Having kept an eye on the markets all day, I have observed some interesting things. Benny and Co. dropped the discount rate by 3/4 percent just before the NYSE opened. This was a panic move on the Fed's part due to the stunning losses all over the rest of the world on Monday, while America's markets slept. Aside from Monday's huge declines overseas, the ASX (which is 16 hours ahead of us here -- they closed on Tuesday afternoon at 4PM while it was still 2AM in New York) dropped again on Tuesday, as did the TSE in Tokyo. Benny and his boys probably did not sleep well last night.

The NYSE opened with a bang. Out of the gate, despite the rate cut, it lost roughly 450 points, then recovered to close 128 points down for the day. I observed something that piqued my curiosity. Bank of America announced a write-down due to its mortgage losses, and a reduction in its projected dividend. Its stock rose nearly 4% during the day. Citigroup, which is showing a higher P/E ratio, declined. When asked about this phenomenon, one who once worked for a brokerage stated that the people who made the buying and selling decisions were the guys who went to college, got C's, and spent their time drinking beer.

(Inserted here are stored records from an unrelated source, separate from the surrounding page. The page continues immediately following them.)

-- ==== Sys2Proof/Machine/Claim.lean ====
section
/-! DEFINITION. Claim arbitration and its effect at the tick (R42, R343 to R351, R362). -/

namespace Sys2Proof.Machine

def Dev.setTow (d : Dev) (f : Tower → Tower) : Dev := { d with tow := f d.tow }

/-! ## One window (R346, R347) -/

/-- Bits sent on a line whose value is v, most significant first, by a unit that claims c: it releases the line from the
bit after the first in which it reads 1 having sent 0. `n` bits are left, `in_` tells that the unit is in arbitration. -/
def sentFrom : Nat → Nat → Nat → Bool → Nat
  | 0, _, _, _ => 0
  | n + 1, c, v, in_ =>
    let s := in_ && bit c n
    ofBool s * 2 ^ n + sentFrom n c v (in_ && !(bit v n && !s))

/-- Bits that a unit sends; a withdrawn unit sends none (R345). -/
def sentBits (c v : Nat) : Nat := if c / 2 ^ 13 = 0 then 0 else sentFrom 16 c v true

/-- Judgement of a line (R347). -/
inductive LineJudge where
  | faulty | won | lost
deriving DecidableEq, Repr

def judgeLine (c v : Nat) : LineJudge :=
  if v = 0xFFFF ∨ sentBits c v &&& (0xFFFF - v) ≠ 0 then .faulty
  else if v = c then .won else .lost

/-- CLAIM_WINDOW_START: 1,500 ns before the next tick (R16, R346), once in each cycle; the claim number is formed from HEALTH;
FAULTY lines that were cleared take part again. With RESET_N low no window opens. -/
def claimWindowStart (d : Dev) : Dev :=
  if d.boot.phase = .held ∨ d.tow.window ≠ 0 then d
  else
  let d := d.advanceTo (d.time.nextTick - 1500)
  let c := d.claimNumber
  d.setTow (fun t => { t with
    claim := c, window := 1
    lineA := if t.clearDue ∧ t.lineA = 2 then 0 else t.lineA
    lineB := if t.clearDue ∧ t.lineB = 2 then 0 else t.lineB
    clearDue := false
    dutyWindow := t.dutyWindow || t.dutyState = .stopping || t.dutyState = .restartPending })

def execClaimWindowStart (s : State) : Host.Outcome State Fault Refusal := s.upd claimWindowStart

/-- State of a line after its judgement (R348): FAULTY stays until it is cleared; a usable line that differs from the
accepted value becomes SUSPECT. -/
def lineAfter (old : Nat) (j : LineJudge) (suspect : Bool) : Nat :=
  if j = .faulty then 2 else if old = 2 then 2 else if suspect then 1 else old

/-- Elements in use are marked JUMP_PENDING where the win finds no usable image (R362). -/
def Dev.markWin (d : Dev) : Bool :=
  d.arr.wiredOn && (match d.tow.resident with
    | none => true
    | some i => d.tow.readiness ≠ 2 && i.gen ≠ d.circ.committedGen)

def Dev.markAllJump (d : Dev) : Dev := each d.used (fun e d => d.setJump e true .other) d

/-- A positive win of a unit that is not ACTIVE, and whose outputs no fault holds, is latched (R92, R93, R360, R362): drivers wake, a partial image and one not
yet resident are discarded, elements are marked where no image serves. -/
def Dev.latchWin (d : Dev) : Dev :=
  let m := d.markWin
  let n := ofBool d.tow.reception.isSome + ofBool d.tow.verified.isSome
  let d := if m then d.markAllJump else d
  d.setTow (fun t => { t with
    won := true, driversAwake := true, reception := none, verified := none
    counters := tset 0 t.counters 2 (tget 0 t.counters 2 + BitVec.ofNat 64 n)
    lastTakeover := List.replicate 8 0 ++ be 1 t.readiness ++ be 1 (ofBool m) ++ t.mateReport.take 2 ++ [0, 0, 0, 0] })

/-- YIELD's withdrawal ends when a window's accepted value has INCUMBENT set from the mate, this unit's claim of that
window being withdrawn (R366). -/
def Dev.endYield (d : Dev) : Dev :=
  if d.tow.yieldState = 2 ∧ d.tow.claim.toNat / 2 ^ 13 = 0 ∧ bit d.tow.accepted.toNat 12 then d.setTow (fun t => { t with yieldState := 3 }) else d

/-- CLAIM_WINDOW_END: 500 ns before the next tick (R16) the window that opened in this cycle ends; the two lines read va and
vb; each is judged, the result is latched for the next tick. -/
def claimWindowEnd (va vb : Nat) (d : Dev) : Dev :=
  if d.tow.window ≠ 1 then d
  else
  let d := d.advanceTo (d.time.nextTick - 500)
  let c := d.tow.claim.toNat
  let ja := judgeLine c va
  let jb := judgeLine c vb
  let useA := ja ≠ .faulty && d.lineUsable false
  let useB := jb ≠ .faulty && d.lineUsable true
  let acc := max (if useA then va else 0) (if useB then vb else 0)
  let can := useA || useB
  let health := c / 2 ^ 13
  let differ := useA && useB && va ≠ vb
  let newFault := (ja = .faulty && d.tow.lineA ≠ 2) || (jb = .faulty && d.tow.lineB ≠ 2)
  let win := can && 1 ≤ health && acc = c && ((useA && ja = .won) || (useB && jb = .won))
  let keep := !can && d.driving && 1 ≤ health && va ≤ c && vb ≤ c
  let d := d.setTow (fun t => { t with
    window := 2, va := BitVec.ofNat 16 va, vb := BitVec.ofNat 16 vb, accepted := BitVec.ofNat 16 acc
    result := if health = 0 then 2 else if !can then 3 else ofBool win
    latched := some (win || keep)
    winIncumbent := if can then bit acc 12 else t.winIncumbent
    lineA := lineAfter t.lineA ja (differ && va ≠ acc)
    lineB := lineAfter t.lineB jb (differ && vb ≠ acc)
    lineBad := ja = .faulty || jb = .faulty || differ })
  let d := d.raiseIf (newFault || differ) .claimLineFault
  let d := d.endYield
  if win && d.arr.outputState = .highZ then d.latchWin else d

def execClaimWindowEnd (va vb : BitVec 16) (s : State) : Host.Outcome State Fault Refusal :=
  s.upd (claimWindowEnd va.toNat vb.toNat)

/-- The outputs go to high impedance and the drivers to biased standby (R42, R93). -/
def Dev.dropOutputs (d : Dev) : Dev :=
  { d with arr := { d.arr with outputState := .highZ }, tow := { d.tow with driversAwake := false } }

/-- OUTPUT_RELEASE (R42): a unit that lost places its outputs at high impedance 1.0 ns before the tick. -/
def outputRelease (d : Dev) : Dev :=
  if d.tow.latched = some false ∧ d.driving then (d.advanceTo (d.time.nextTick - 1)).dropOutputs else d

def execOutputRelease (s : State) : Host.Outcome State Fault Refusal := s.upd outputRelease

/-! ## The tick's part (R17 action 3, R351, R362) -/

/-- The readout leaves STANDBY for RUN: the samples of the first cycle are INVALID, of the first two after OFF (R73, R83). -/
def Dev.readoutRun (d : Dev) : Dev :=
  if d.rd.state = .standby then
    { d with rd := { d.rd with
      state := .run, invAll := max d.rd.invAll (d.ticks + (if d.rd.leftOff then 2 else 1)), leftOff := false } }
  else d

/-- The takeover steps of a Tower unit at tick T (R362, R363): the loops run; every element that updates, but those that jump, holds
until its first update whose samples are all VALID, which makes its soft-start transfer from INTEG. -/
def Dev.takeover (d : Dev) : Dev :=
  let soft := (d.used.filter (fun e => d.groupState (siteCol (entryDrive (d.entry e)) / 32) ≠ .stopped)).map
    (fun e => (e, (d.record e).integ))
  let d := { d with loop := { d.loop with state := .running, due := none, takeover := some d.ticks, softStart := soft } }
  let d := d.setTow (fun t => { t with
    takeovers := t.takeovers + 1, lastTakeover := splice t.lastTakeover 0 (be 8 d.cycleNo) })
  d.raise .takeover

/-- The claim result latched in the cycle just ended is applied to the output enables: only a positive win takes the outputs
out of HIGH_Z (R92); a unit that can judge no line keeps what it drives (R347). -/
def Dev.applyClaim (d : Dev) : Dev :=
  let l := d.tow.latched
  let won := d.tow.won
  let d := d.setTow (fun t => { t with
    latched := none, won := false, window := 0
    shown := if l.isSome then be 2 t.va.toNat ++ be 2 t.vb.toNat ++ be 2 t.accepted.toNat ++ be 1 t.result ++ [0] else t.shown })
  match l with
  | none => d
  | some false => if d.driving then d.dropOutputs else d
  | some true =>
    if d.driving ∨ d.arr.outputState = .highZFault ∨ d.tow.result ≠ 1 then d
    else
      let d := Dev.readoutRun { d with
        arr := { d.arr with outputState := .driving }, drv := { d.drv with lastRow := none } }
      if won && d.arr.wiredOn then d.takeover else d

/-- The mate takes the array at this tick, from this unit or from none: its claim, another than this unit's, was accepted, and it was not
the incumbent or this unit drove (R223, R362). -/
def Dev.mateTakes (d : Dev) : Bool :=
  d.arr.wiredOn && d.tow.latched = some false && d.tow.accepted ≠ 0 && d.tow.accepted ≠ d.tow.claim
    && (d.driving || !bit d.tow.accepted.toNat 12)

/-- TOWER_ROLE at a tick (R351); a unit that loses the array with HEALTH of at least 1 stands by at once (R363). -/
def Dev.roleAfter (d : Dev) (lost : Bool) : Nat :=
  if d.roleNow = 2 ∧ lost then 1 else d.roleNow

/-- CLAIM_LINE_CLEAR (R348). -/
def claimLineClear (v : Nat) (d : Dev) : Resp × Dev :=
  if v ≠ 1 then (.invalid, d) else (.ok, d.setTow (fun t => { t with clearDue := true }))

def execClaimLineClear (v : BitVec 8) (s : State) : Host.Outcome State Fault Refusal := s.ask (claimLineClear v.toNat)

/-- CLAIM_LINE_MASK written: refused with CONFLICT if it would exclude both lines; bits [7:2] are kept 0 (R370). -/
def claimLineMaskWrite (v : BitVec 8) (d : Dev) : Resp × Dev :=
  if v &&& 3 = 3 then (.conflict, d)
  else (.ok, { d with cfg := { d.cfg with tow := { d.cfg.tow with mask := v &&& 3 } } })

def execClaimLineMaskWrite (v : BitVec 8) (s : State) : Host.Outcome State Fault Refusal := s.ask (claimLineMaskWrite v)

end Sys2Proof.Machine
end

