/-- A completed update's effects. -/
def Dev.writeBack (d : Dev) (f : Fetch) (n j lane clock e : Nat) : Dev :=
  let o := f.inp.update.withheld f.inp.r f.later
  let r := d.refitAdd f o e
  let d := r.2
  let d := d.traceEntry e 0 j (f.nodes d o n lane clock e r.1)
  let d := d.mem (fun m => m.putChanged (recAddr e) o.r.words)
  let d := d.queueCode (siteCol o.r.drive) j o.queue false
  let d := d.putElem f o e
  let d := d.sweepSample f e
  let d := (d.settleLists f e).settleJump f o e
  let d := match o.reverse with | some c => d.requestReverse e c o.r.mode | none => d
  (d.takeWord e).updateEvents f o n e

/-- The record after staged writes that no update carries: the fields, SP_RATE with its mark, the mode (any transfer sets SETTLE_COUNT
to 0, R147; a mode leaves FAULT with FE_COUNT 0), and SETTLED as it then is (R148). -/
def Dev.writtenRec (d : Dev) (e : Nat) (writes : List Staged) : Rec :=
  let r : Rec := each writes (fun s r => r.setField s.field s.v) (d.record e)
  let lim := match writtenTo writes .spRate with | some v => (65535 < v : Bool) | none => false
  let r := if lim then r.setFlag fSlewLimited true else r
  let r : Rec := match writtenTo writes .mode with
    | some v =>
      let m := if r.mode = 3 ∧ v = 0 then 3 else v.toNat
      { r with mode := m, feCount := if r.mode = 4 then 0 else r.feCount, settle := if m = r.mode then r.settle else 0 }
    | none => r
  r.judgeSettled d.cfg.loop.settleEntry

/-- In a STOPPED group nothing is queued: staged writes go to the record (R149), and a mode leaves FAULT with its cause. Those of an
element on record hold, or with a mark on its record, stay staged (R149). -/
def Dev.recordOnly (d : Dev) (e : Nat) : Dev :=
  let writes := d.dueWrites e
  if writes = [] ∨ d.recPoisoned e ∨ d.onHold e then d
  else
    let r := d.writtenRec e writes
    let leaves := (d.record e).mode = 4 ∧ (writtenTo writes .mode).isSome
    let d := d.mem (fun m => m.putChanged (recAddr e) r.words)
    let d := ((d.causeTo e (if leaves then some 0 else none)).softTo e (d.softStart e && r.mode = 0)).putRateLimit e writes
    d.setLoop (fun l => { l with staged := l.staged.filter (fun s => !writes.contains s) })

/-! ## The updates of a slot -/

/-- One update, issued on a lane (R104, R110, R126). -/
def Dev.updateElem (d : Dev) (env : SlotEnv) (n j lane clock e : Nat) : Dev :=
  let bad := env.residue.contains e
  if d.recPoisoned e || d.curvePoisoned e || tget false d.loop.holdLate e then
    let d := if bad then d.mismatch lane e else d
    d.enterHold n j e (d.firstPoison e)
  else if let some a := tfind env.latePoison e then
    let d := if bad then d.mismatch lane e else d
    let o := (d.fetch n j e).inp.update
    let d := d.queueCode (siteCol o.r.drive) j o.queue true
    let d := d.setLoop (fun l => { l with holdLate := tset false l.holdLate e true })
    (d.enterHold n j e a.toNat).askRebuild (recAddr e)
  else if bad then (((d.mismatch lane e).discard.retryJump e).traceEntry e 2 j [])
  else d.writeBack (d.fetch n j e) n j lane clock e

/-- The elements of a row in ascending column order. -/
def Dev.rowElems (d : Dev) (row : Nat) : List Nat :=
  let es := d.used.filter (fun e => siteRow (entryDrive (d.entry e)) = row)
  (List.range 256).flatMap (fun c => es.filter (fun e => siteCol (entryDrive (d.entry e)) = c))

/-- The updates that slot j issues (R15, R58, R104). -/
def Dev.updateSlot (d : Dev) (env : SlotEnv) (j : Nat) : Dev :=
  if d.loopActive && j < d.cyc.conf.rows then
    let n := d.cycleNo
    let es := d.rowElems (d.rowNext j)
    let d := each (es.filter d.parked) (fun e d => d.recordOnly e) d
    let issued := es.filter (fun e => !d.parked e && d.computes n e)
    let d := each (issued.zipIdx) (fun p d =>
      let l := d.laneFor n j p.2
      let d := d.updateElem env n j l.1 l.2 p.1
      if env.late.contains p.1 then d.makeLate j (siteCol (entryDrive (d.entry p.1))) else d) d
    -- the takeover is over when no soft start waits any more (R362)
    match d.loop.takeover with
    | some t => if t < d.ticks ∧ d.loop.softStart = [] then d.setLoop (fun l => { l with takeover := none }) else d
    | none => d
  else d

/-! ## SLOT -/

/-- Start of slot j after its tick in quarter-ns (R50). -/
def slotStart (c : CycleConf) (j : Nat) : Nat :=
  if c.slotLen = 0 then 4 * j * c.period / (c.rows + c.idle) else 4 * j * c.slotLen
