-- ==== Sys2Proof/Machine/Calib.lean ====
section
/-! DEFINITION. Calibration point sets and gradual entry, and the dark capture (R158 to R166). -/

namespace Sys2Proof.Machine

def Dev.setCal (d : Dev) (f : Calib → Calib) : Dev := { d with cal := f d.cal }
def Dev.setCalCfg (d : Dev) (f : CalCfg → CalCfg) : Dev := { d with cfg := { d.cfg with cal := f d.cfg.cal } }

/-! ## Point sets (R160) -/

/-- Point p of a set: its TP and its curve. -/
def setPoint (b : List Byte) (p : Nat) : Nat × Curve := (field b (72 + p) 1, curveOf ((b.drop (9 * p)).take 9))

/-- The used points of a set. -/
def usedPoints (b : List Byte) : List (Nat × Curve) := ((List.range 8).map (setPoint b)).filter (fun x => x.1 ≠ 127)

/-- Temperatures ascend strictly and no used point follows an unused one. -/
def ascending : List Nat → Bool
  | [] => true
  | [_] => true
  | a :: b :: l => (if a = 127 then b = 127 else a < b) && ascending (b :: l)

/-- The element's limits as they will stand after all staged writes. -/
def Dev.stagedLimits (d : Dev) (e : Nat) : Int × Int := ((d.stagedRec e).phiMin, (d.stagedRec e).phiMax)

/-- The checks of R160; a TP above 127 does not fit its 7 bits. -/
def Dev.pointSetOk (d : Dev) (e : Nat) (b : List Byte) : Bool :=
  let tps := (List.range 8).map (fun p => field b (72 + p) 1)
  let used := usedPoints b
  let l := d.stagedLimits e
  tps.all (fun t => t ≤ 127) && ascending tps && !(d.inUse e && used = []) && used.all (fun x => x.2.slopeOk l.1 l.2)

/-- A point set as plain numbers, and back. -/
def plainPoints (l : List (Nat × Curve)) : List (Nat × Int × Int × Int) := l.map (fun x => (x.1, x.2.a0, x.2.a1, x.2.a2))
def fromPlain (l : List (Nat × Int × Int × Int)) : List (Nat × Curve) := l.map (fun x => (x.1, ⟨x.2.1, x.2.2.1, x.2.2.2⟩))

/-- Word 9 of a calibration record: the eight TPs and the first byte of WA0 (R159). -/
def tpWord (tps : List Nat) (wa : Nat) : Nat := tps.foldl (fun a t => a * 128 + t % 128) 0 * 256 + wa % 256

/-- The set's words are written whole, which clears their marks; a mark on the working curve stays on it until entry has
formed it anew (R165). -/
def Dev.putPoints (d : Dev) (e : Nat) (b : List Byte) : Dev :=
  let tps := (List.range 8).map (fun p => field b (72 + p) 1)
  let bad := d.curvePoisoned e
  let marked := d.pointsPoisoned e
  let old := plainPoints (d.points e)
  let w9 := tpWord tps (d.calWord e 9)
  let d := d.mem (fun m =>
    let m := (m.putBlock (calAddr e) 9 (b.take 72)).putWord (calAddr e + 72) w9
    if bad then m.mark (calAddr e + 80) true else m)
  d.setCal (fun c => { c with
    calPoisoned := tset false c.calPoisoned e false
    overMark := if marked then c.overMark.filter (fun x => x ≠ e) ++ [e] else c.overMark
    renew := if bad then c.renew.filter (fun x => x ≠ e) ++ [e] else c.renew
    oldPoints := if (tfind c.oldPoints e).isSome then c.oldPoints else c.oldPoints ++ [(e, old)] })

/-- CAL_POINTS_WRITE. -/
def calPointsWrite (e : Nat) (b : List Byte) (d : Dev) : Resp × Dev :=
  if 32767 < e then (.noent, d)
  else if b.length ≠ 80 ∨ d.pointSetOk e b = false then (.invalid, d)
  else (.ok, d.putPoints e b)

def execCalPointsWrite (elem : BitVec 16) (points : List Byte) (s : State) : Host.Outcome State Fault Refusal :=
  s.ask (calPointsWrite elem.toNat points)

/-- CAL_POINTS as it reads (R183). -/
def Dev.calPoints (d : Dev) (e : Nat) : List Byte := d.pointBytes e ++ ((List.range 8).map (fun p => d.tp e p)).flatMap (be 1)

/-! ## Gradual entry (R161 to R165) -/

/-- The target that a check forms: a set written in this cycle does not yet count (R160). -/
def Dev.entryTarget (d : Dev) (e : Nat) : Curve :=
  match tfind d.cal.oldPoints e with
  | some l => targetOf (tget 0 d.arr.zoneTemp (d.record e).zone) (fromPlain l)
  | none => d.targetCurve e

def Dev.entryUsed (d : Dev) (e : Nat) : Bool :=
  match tfind d.cal.oldPoints e with
  | some l => l ≠ []
  | none => d.points e ≠ []

/-- Cases in which the working curve becomes the target without steps (R163). -/
def Dev.entersAtOnce (d : Dev) (e : Nat) : Bool :=
  d.loop.state = .stopped || !d.driving || !d.inUse e || !d.entryUsed e || d.cal.atOnce.contains e

/-- A changed working curve is written, which ends a hold for its mark's sake; where the effective mode was MANUAL, HOLD or FAULT it
asks for PHI_OUT anew (R110, R164). -/
def Dev.enterCurve (d : Dev) (e : Nat) (k : Curve) : Dev :=
  let m := if tget false d.loop.holdEnded e then 2 else d.modeNow e
  let d := (d.putWorking e k).setCal (fun c => { c with
    atOnce := c.atOnce.filter (fun x => x ≠ e), renew := c.renew.filter (fun x => x ≠ e) })
  let d := d.endHold e
  if m = 1 ∨ m = 2 ∨ m = 4 then d.requestReverse e (d.record e).codeND m else d

/-- A check of one element (R162, R164, R165): a mark on a point word stops entry. -/
def Dev.checkCurve (d : Dev) (e : Nat) : Dev :=
  let stale := (tfind d.cal.oldPoints e).isSome
  if d.pointsPoisoned e then
    if tget false d.cal.calPoisoned e then d
    else Dev.raise (d.setCal (fun c => { c with calPoisoned := tset false c.calPoisoned e true })) .calPoisoned
  else
    let bad := d.curvePoisoned e
    let w := d.workingCurve e
    let t := d.entryTarget e
    -- a marked curve is formed anew once a full write of the points asks for it
    if bad then (if stale || !d.cal.renew.contains e then d else d.enterCurve e t)
    else if d.cal.overMark.contains e then d
    else if w = t then d.setCal (fun c => { c with atOnce := c.atOnce.filter (fun x => x ≠ e) })
    else
      let r := d.record e
      d.enterCurve e (w.enter t d.cfg.cal.entrySlew r.phiFF r.phiOut (d.entersAtOnce e))

/-- Elements whose calibration record holds anything: a check of another changes nothing. -/
def heldRecords : Nat → List Nat → List Nat
  | _, [] => []
  | last, e :: l => if e + 1 = last then heldRecords last l else e :: heldRecords (e + 1) l

def Dev.calHeld (d : Dev) : List Nat :=
  let keys := (d.sram.cells.map (fun c => c.1)) ++ (d.sram.merge.map (fun m => m.word))
    ++ ((d.sram.poison.filter (fun p => p.2)).map (fun p => p.1))
  let inside := keys.filter (fun a => 0x200000 ≤ a && a < 0x200000 + 88 * 32768)
  (heldRecords 0 (inside.map (fun a => (a - 0x200000) / 88))).eraseDups

/-- The checks of the cycle that ends: at most one element per nanosecond of its period, cyclically (R162). -/
def Dev.curveChecks (d : Dev) : Dev :=
  let n := min d.period 32768
  let a := d.cal.checkNext
  let due := d.calHeld.filter (fun e => (a ≤ e && e < a + n) || e + 32768 < a + n)
  let d := each due (fun e d => d.checkCurve e) d
  d.setCal (fun c => { c with checkNext := (a + n) % 32768, oldPoints := [], overMark := [] })

/-- ENTRY_PENDING: elements whose working curve differs from the target. -/
def Dev.entryPending (d : Dev) : Nat := (d.calHeld.filter (fun e => d.workingCurve e ≠ d.targetCurve e)).length

/-! ## Dark capture (R166) -/

/-- A capture is due or runs. -/
def Dev.darkBusy (d : Dev) : Bool := d.cal.darkDue || d.cal.darkRun.isSome

def darkCapture (v : Nat) (d : Dev) : Resp × Dev :=
  if v ≠ 1 then (.invalid, d)
  else if d.circuits false ≠ [] ∨ d.darkBusy then (.conflict, d)
  else (.ok, d.setCal (fun c => { c with darkDue := true }))

def execDarkCapture (v : BitVec 8) (s : State) : Host.Outcome State Fault Refusal := s.ask (darkCapture v.toNat)

/-- A capture that is due starts at the tick. -/
def Dev.darkTick (d : Dev) : Dev :=
  if d.cal.darkDue then d.setCal (fun c => { c with darkDue := false, darkRun := some d.ticks, darkSums := [] }) else d

/-- DARK of a site whose VALID samples suffice; the others are counted. -/
def Dev.darkSite (d : Dev) (i : Nat) : Dev :=
  let p := tget (0, 0) d.cal.darkSums i
  if p.2 < 128 then d.setCal (fun c => { c with darkShort := c.darkShort + 1 })
  else
    let v := satI 16 (divAway p.1 p.2)
    let old := d.darkOf i
    -- the new value takes effect at the next tick (R69)
    (d.mem (fun m => m.putPart (darkAddr i) (be 2 (code 16 v)) .other false)).setRd (fun r => { r with
      oldDark := keepOld r.oldDark i old })

/-- DARK_CAPTURE_DONE: 256 cycles after its start, once their conversions have ended. -/
def darkCaptureDone (d : Dev) : Dev :=
  match d.cal.darkRun with
  | none => d
  | some t =>
    if d.ticks < t + 256 ∨ d.rd.conversions.any (fun x => x.tick < t + 256) then d
    else
      let d := d.setCal (fun c => { c with darkShort := 0, darkRun := none })
      let d := iter (fun m d => iter (fun c d => if d.monitorOn c then d.darkSite (256 * m + c) else d) 256 0 d) d.cyc.conf.rows 0 d
      d.setCal (fun c => { c with darkSums := [] })

def execDarkCaptureDone (s : State) : Host.Outcome State Fault Refusal := s.upd darkCaptureDone

/-! ## Settings (R183) -/

def entrySlewWrite (v : Nat) (d : Dev) : Resp × Dev :=
  if v < 2 then (.invalid, d) else (.ok, d.setCalCfg (fun c => { c with entrySlew := v }))
def driftOffsetWrite (v : Nat) (d : Dev) : Resp × Dev := (.ok, d.setCalCfg (fun c => { c with driftOffset := v }))
def driftGainWrite (v : Nat) (d : Dev) : Resp × Dev := (.ok, d.setCalCfg (fun c => { c with driftGain := v }))
def refitEnableWrite (v : BitVec 8) (d : Dev) : Resp × Dev := (.ok, d.setCalCfg (fun c => { c with refitEnable := v &&& 3 }))
def refitWindowWrite (v : Nat) (d : Dev) : Resp × Dev :=
  if v < 1024 ∨ 16384 < v then (.invalid, d) else (.ok, d.setCalCfg (fun c => { c with refitWindow := v }))
def refitA0MaxWrite (v : Nat) (d : Dev) : Resp × Dev := (.ok, d.setCalCfg (fun c => { c with refitA0Max := v }))
def refitDeadbandWrite (v : Nat) (d : Dev) : Resp × Dev := (.ok, d.setCalCfg (fun c => { c with refitDeadband := v }))
def refitSlopeTolWrite (v : Nat) (d : Dev) : Resp × Dev := (.ok, d.setCalCfg (fun c => { c with refitSlopeTol := v }))

end Sys2Proof.Machine
end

Then, today, I got another letter from BofA begging me to borrow some money from them. Just 1.9% through December 2008. Then it would reset to 25.24%. Unless I was a second late with a payment, in which case it would default to 32.24%, immediately. Go suck eggs, Bank of America. You and your predatory shareholders deserve to lose your shorts, and any government idiot that wants to bail you out should be tarred, feathered, and ridden out of town on a rail.

Why so sour? I had some input from two widely divergent sources today. One was Neal Cavuto, explaining why the government should let the market correct itself without any outside help. I could agree to that, but his reasoning was off. He pointed to the figures that show 3% growth in the economy and only 5% unemployment as evidence the economy was healthy enough to take care of itself. The other source made no reference to bailouts, but pointed out that huge numbers of people who were unemployed would never be visible to the unemployment bean counters. Again, on target, but there is a different reason for it in my mind.

Current tax law with lax immigration enforcement drove many of the tradespeople into "self employment", operating as "contract labor". The cost of employment taxes has been a burden for the small business person, and competition from the "paperless workforce" has driven down wages. Those self employed people in construction and all other aspects of real estate are now looking for work. They cannot collect unemployment. Their numbers are larger than the government can admit, because they never made it onto the radar in the first place -- they were skillfully evading the tax laws.

However, they were a substantial part of the consumer economy. While they exercised as many loopholes as possible to avoid taxes, their deductible expenditures were accounting for a significant chunk of consumer spending. They are no longer generating income to deduct against; they are not buying the cars and trucks and services they previously needed to buy in order to keep down their FICA "contributions", and that, in turn, is causing layoffs in other segments of the economy.

Mind you, I have no figures to prove this. I am going on gut feeling, and observations over the "back fence" of the economy. But I think Cavuto is very wrong in his assessment of the health of the economy, despite being right in his understanding that government tinkering with markets will do nothing but work greater hardship in the long run. It might make a good graduate thesis in economics, however. Yoo-hoo, Axlebender -- are you listening?

Meanwhile, in the Far East, it is Wednesday morning. Both the ASX and TSE are up from yesterday, and have almost gained back Tuesday's losses, but they are still below their Monday closing!. When I get up in the morning, I'll have to check on how they did overnight. If they cannot gain back some of Monday's losses, it could foreshadow a Wicked Wednesday in New York.